Practical corollary for the Tinker customer: start small. Fine-tuning Inkling-Small costs a fraction of the flagship, follows instructions better out of the box, and ties the big model on tool-assisted reasoning. Upgrade to 975B when your evals — not your instincts — say knowledge is the binding constraint.
Chapter 10 · one question
Inkling-Small (276B/12B) beats the 975B flagship on IFBench by 3.6 points while losing on AIME and Global-MMLU-Lite. What does this pattern reveal?
10eThe ecosystem is the release
A checkpoint on Hugging Face is a file. A model you can serve, tune, and render anywhere is a product. The release note spends real ink on the difference.
Weights: Hugging Face at thinkingmachines/inkling, including an NVFP4 checkpoint (Chapter 1's memory arithmetic made that one predictable).
Fine-tuning:Tinker, with 64K and 256K context options, native Inkling support, an updated cookbook with three new audio-focused recipes (Chapter 8's uniform stream cashing in), and 50% launch pricing; the Inkling Playground chat is free for a limited period.
Hosted inference: TogetherAI, Fireworks, Modal, Databricks, Baseten at launch.
Open-source serving: SGLang (RadixArk), Miles, vLLM (Inferact), TokenSpeed (Lightseek), llama.cpp (Unsloth) — the full spectrum from datacenter to laptop.
Tooling:tml-renderers, a library for "reliably sampling and post-training with tool calls, reasoning content, and multimodal inputs" — the unglamorous layer where fine-tuning projects actually die, shipped as part of the release.
Every chapter of this lesson reappears in that list as a business decision: sparsity is the serving bill (Ch 1–2), the effort dial is the reasoning bill (Ch 6), calibration is trustworthiness-as-spec (Ch 9), the self-fine-tuning demo is the Tinker pitch (Ch 7), and the release note itself — the most technically forthcoming of any frontier-adjacent lab this year — is the documentation a base needs and a leaderboard model doesn't. Thinking Machines calls Inkling "the first release in a model family we will continue to build on." The family, on this evidence, has a very consistent character.
Why the dual grader works — grader design, reward hacking, and eval hygiene.
And the primary sources: the Inkling release note itself; Shaw et al. 2018 and Huang et al. 2018 for relative positions; Touvron et al. 2022 for hMLP stems; Bai et al. 2024 for dMel; the DeepSeek-V3 report for the routing lineage; Kosson et al. 2023 and Defazio 2025 for the weight-decay dynamics.

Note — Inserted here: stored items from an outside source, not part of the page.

theorem exec_stageStartCommand_near (p : Port) (v : Word) (k : Fin 32) (s : State) (hr : s.runs = true) (hn : s.actsNow = true) (hi : s.bankN p Reg.SW_IDX = k) :
    ∃ t, exec (.stageStartCommand p v) s = .next t ∧ t.near (s.writePair (0x1204C + 0x80 * (k : Nat)) (setField v 1 0 1 &&& word 3)) := by
  exact ⟨_, rfl, State.hostWrite_now s p _ (0x1204C + 0x80 * (k : Nat)) _ ⟨0x1204C, 0x80, 32, 4, 1, 0, 0, 0, 0, 3, 3, none, []⟩ (State.fabricUp_runs s hr) (State.mapped_runs s _ hr (Or.inr (by decide)))
      (by decide) (by cases p <;> rfl) (State.keyOf_stageStartCommand s p _ hi k.isLt) (row_stageStartCommand k) (fol_stageStartCommand k) hn⟩

theorem fol_stageStopCommand (k : Fin 32) : followsPair (0x1204C + 0x80 * (k : Nat)) = true := by
  revert k; decide

theorem row_stageStopCommand (k : Fin 32) : rowOfKey (0x1204C + 0x80 * (k : Nat)) = some ⟨0x1204C, 0x80, 32, 4, 1, 0, 0, 0, 0, 3, 3, none, []⟩ := by
  revert k; decide

theorem State.keyOf_stageStopCommand (s : State) (p : Port) (i : Nat) (hi : s.bankN p Reg.SW_IDX = i) (hl : i < 32) :
    s.keyOf p stCtlAddr = some (0x1204C + 0x80 * i) := by
  subst hi
  show some _ = some _; congr 1; simp [stCtlAddr]; omega

theorem exec_stageStopCommand_near (p : Port) (v : Word) (k : Fin 32) (s : State) (hr : s.runs = true) (hn : s.actsNow = true) (hi : s.bankN p Reg.SW_IDX = k) :
    ∃ t, exec (.stageStopCommand p v) s = .next t ∧ t.near (s.writePair (0x1204C + 0x80 * (k : Nat)) (setField v 1 0 2 &&& word 3)) := by
  exact ⟨_, rfl, State.hostWrite_now s p _ (0x1204C + 0x80 * (k : Nat)) _ ⟨0x1204C, 0x80, 32, 4, 1, 0, 0, 0, 0, 3, 3, none, []⟩ (State.fabricUp_runs s hr) (State.mapped_runs s _ hr (Or.inr (by decide)))
      (by decide) (by cases p <;> rfl) (State.keyOf_stageStopCommand s p _ hi k.isLt) (row_stageStopCommand k) (fol_stageStopCommand k) hn⟩

theorem fol_stageClearCommand (k : Fin 32) : followsPair (0x1204C + 0x80 * (k : Nat)) = true := by
  revert k; decide

theorem row_stageClearCommand (k : Fin 32) : rowOfKey (0x1204C + 0x80 * (k : Nat)) = some ⟨0x1204C, 0x80, 32, 4, 1, 0, 0, 0, 0, 3, 3, none, []⟩ := by
  revert k; decide

theorem State.keyOf_stageClearCommand (s : State) (p : Port) (i : Nat) (hi : s.bankN p Reg.SW_IDX = i) (hl : i < 32) :
    s.keyOf p stCtlAddr = some (0x1204C + 0x80 * i) := by
  subst hi
  show some _ = some _; congr 1; simp [stCtlAddr]; omega

theorem exec_stageClearCommand_near (p : Port) (v : Word) (k : Fin 32) (s : State) (hr : s.runs = true) (hn : s.actsNow = true) (hi : s.bankN p Reg.SW_IDX = k) :
    ∃ t, exec (.stageClearCommand p v) s = .next t ∧ t.near (s.writePair (0x1204C + 0x80 * (k : Nat)) (setField v 1 0 3 &&& word 3)) := by
  exact ⟨_, rfl, State.hostWrite_now s p _ (0x1204C + 0x80 * (k : Nat)) _ ⟨0x1204C, 0x80, 32, 4, 1, 0, 0, 0, 0, 3, 3, none, []⟩ (State.fabricUp_runs s hr) (State.mapped_runs s _ hr (Or.inr (by decide)))
      (by decide) (by cases p <;> rfl) (State.keyOf_stageClearCommand s p _ hi k.isLt) (row_stageClearCommand k) (fol_stageClearCommand k) hn⟩

theorem fol_phaseRevive (i : Fin 128) : followsPair (0x1100C + 0x20 * (i : Nat)) = true := by
  revert i; decide

theorem row_phaseRevive (i : Fin 128) : rowOfKey (0x1100C + 0x20 * (i : Nat)) = some ⟨0x1100C, 0x20, 128, 4, 1, 0, 0, 0, 0, 0x80000000, 0x80000000, none, []⟩ := by
  revert i; decide

theorem State.keyOf_phaseRevive (s : State) (p : Port) (i : Nat) (hi : s.bankN p Reg.PW_IDX = i) (hl : i < 128) :
    s.keyOf p ptCmdAddr = some (0x1100C + 0x20 * i) := by
  subst hi
  show some _ = some _; congr 1; simp [ptCmdAddr]; omega

theorem exec_phaseRevive_near (p : Port) (v : Word) (i : Fin 128) (s : State) (hr : s.runs = true) (hn : s.actsNow = true) (hi : s.bankN p Reg.PW_IDX = i) :
    ∃ t, exec (.phaseRevive p v) s = .next t ∧ t.near (s.writePair (0x1100C + 0x20 * (i : Nat)) (withBit v 31 &&& word 0x80000000)) := by
  exact ⟨_, rfl, State.hostWrite_now s p _ (0x1100C + 0x20 * (i : Nat)) _ ⟨0x1100C, 0x20, 128, 4, 1, 0, 0, 0, 0, 0x80000000, 0x80000000, none, []⟩ (State.fabricUp_runs s hr) (State.mapped_runs s _ hr (Or.inr (by decide)))
      (by decide) (by cases p <;> rfl) (State.keyOf_phaseRevive s p _ hi i.isLt) (row_phaseRevive i) (fol_phaseRevive i) hn⟩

The whole lesson in four sentences. Inkling separates capacity from compute (MoE with honest routing), trains the separation with matrix-aware optimization (Muon), spends its post-training budget on graded practice rather than imitation (30M rollouts), and exposes the results as dials and warranties — effort, calibration, openness — instead of leaderboard points. Every part serves the same sentence: be the best model to build on, not the best model on the board. Whether that bet wins is a market question, not a benchmark question. But you can now read every number in the release and know exactly which part of the bet it is measuring.
"What I cannot create, I do not understand." — the four labs in this lesson exist because of that sentence. If you ran them, you didn't just read about Inkling; you rebuilt its load-bearing ideas with your own hands. That was the point.